A DT is a data flow structure that contains nodes that represent the test attributes. Each branch in the DT reflects the result of the test, and each leaf node provides a class label (decision reached after calculating all attributes). Classification rules are defined by the pathways from root to leaf. As a visual and analytical decision assistance tool, a DT and its closely related effect diagram are used in decision analysis, where competing alternatives’ expected values are determined [72].

Random forest (RF)

Random decision forests are another name for RFs that are well-suited for coping with high-dimensional noisy data in text classification [73]. RF is an ensemble learning method that can be used for classification, regression, and other issues that work by generating a plethora of DTs during training. For classification problems, the class selected by the most of trees is the random forest output. For regression problems, the mean or average prediction of each tree is returned [74, 75].

Naive Bayes (NB)

NB is a classification algorithm based on Bayes’ Theorem and the assumption of predictor independence. A NB classifier, in simple terms, assumes that the presence of one feature in a class is independent of the values of the other features. NB has three types: Gaussian, Multinomial, and Bernoulli [76].

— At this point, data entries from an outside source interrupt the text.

/-! ### `setTenant` writes `lfl` -/

@[simp] theorem setTenant_cores (s : State) (t : Nat) (g : Tenant → Tenant) : (setTenant s t g).cores = s.cores := rfl
@[simp] theorem setTenant_fences (s : State) (t : Nat) (g : Tenant → Tenant) : (setTenant s t g).fences = s.fences := rfl
@[simp] theorem setTenant_bridges (s : State) (t : Nat) (g : Tenant → Tenant) : (setTenant s t g).bridges = s.bridges := rfl
@[simp] theorem setTenant_audit (s : State) (t : Nat) (g : Tenant → Tenant) : (setTenant s t g).audit = s.audit := rfl
@[simp] theorem setTenant_gdl (s : State) (t : Nat) (g : Tenant → Tenant) : (setTenant s t g).gdl = s.gdl := rfl
@[simp] theorem setTenant_ddr (s : State) (t : Nat) (g : Tenant → Tenant) : (setTenant s t g).ddr = s.ddr := rfl
@[simp] theorem setTenant_flt (s : State) (t : Nat) (g : Tenant → Tenant) : (setTenant s t g).flt = s.flt := rfl
@[simp] theorem setTenant_efl (s : State) (t : Nat) (g : Tenant → Tenant) : (setTenant s t g).efl = s.efl := rfl
@[simp] theorem setTenant_sfe (s : State) (t : Nat) (g : Tenant → Tenant) : (setTenant s t g).sfe = s.sfe := rfl
@[simp] theorem setTenant_trg (s : State) (t : Nat) (g : Tenant → Tenant) : (setTenant s t g).trg = s.trg := rfl
@[simp] theorem setTenant_pci (s : State) (t : Nat) (g : Tenant → Tenant) : (setTenant s t g).pci = s.pci := rfl
@[simp] theorem setTenant_sec (s : State) (t : Nat) (g : Tenant → Tenant) : (setTenant s t g).sec = s.sec := rfl
@[simp] theorem setTenant_pwr (s : State) (t : Nat) (g : Tenant → Tenant) : (setTenant s t g).pwr = s.pwr := rfl
@[simp] theorem setTenant_boot (s : State) (t : Nat) (g : Tenant → Tenant) : (setTenant s t g).boot = s.boot := rfl
@[simp] theorem setTenant_fuses (s : State) (t : Nat) (g : Tenant → Tenant) : (setTenant s t g).fuses = s.fuses := rfl
@[simp] theorem setTenant_pins (s : State) (t : Nat) (g : Tenant → Tenant) : (setTenant s t g).pins = s.pins := rfl
@[simp] theorem setTenant_timer (s : State) (t : Nat) (g : Tenant → Tenant) : (setTenant s t g).timer = s.timer := rfl
@[simp] theorem setTenant_free (s : State) (t : Nat) (g : Tenant → Tenant) : (setTenant s t g).free = s.free := rfl
@[simp] theorem setTenant_pending (s : State) (t : Nat) (g : Tenant → Tenant) : (setTenant s t g).pending = s.pending := rfl
@[simp] theorem setTenant_core (s : State) (t : Nat) (g : Tenant → Tenant) (x : Nat) : (setTenant s t g).core x = s.core x := rfl
@[simp] theorem setTenant_run (s : State) (t : Nat) (g : Tenant → Tenant) (x : Nat) : (setTenant s t g).run x = s.run x := rfl
@[simp] theorem setTenant_func (s : State) (t : Nat) (g : Tenant → Tenant) (x : Nat) : (setTenant s t g).func x = s.func x := rfl
@[simp] theorem setTenant_queue (s : State) (t : Nat) (g : Tenant → Tenant) (x y : Nat) : (setTenant s t g).queue x y = s.queue x y := rfl
@[simp] theorem setTenant_dom (s : State) (t : Nat) (g : Tenant → Tenant) (x : Nat) : (setTenant s t g).dom x = s.dom x := rfl
@[simp] theorem setTenant_tsec (s : State) (t : Nat) (g : Tenant → Tenant) (x : Nat) : (setTenant s t g).tsec x = s.tsec x := rfl
@[simp] theorem setTenant_ctx (s : State) (t : Nat) (g : Tenant → Tenant) (x : Nat) : (setTenant s t g).ctx x = s.ctx x := rfl
@[simp] theorem setTenant_region (s : State) (t : Nat) (g : Tenant → Tenant) (x : Nat) : (setTenant s t g).region x = s.region x := rfl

Support vector machine (SVM)

SVM is a supervised learning system with an accompanying algorithm that is used for classification issues. Each data object is represented graphically in n-dimensional space in this procedure, with the value and coordinate determining the item’s value. Classification is accomplished by determining the hyper-plane that best divides the categories. SVMs may conduct non-linear classification by converting inputs straight into high-dimensional feature spaces [77-79].

K-nearest neighbor (kNN)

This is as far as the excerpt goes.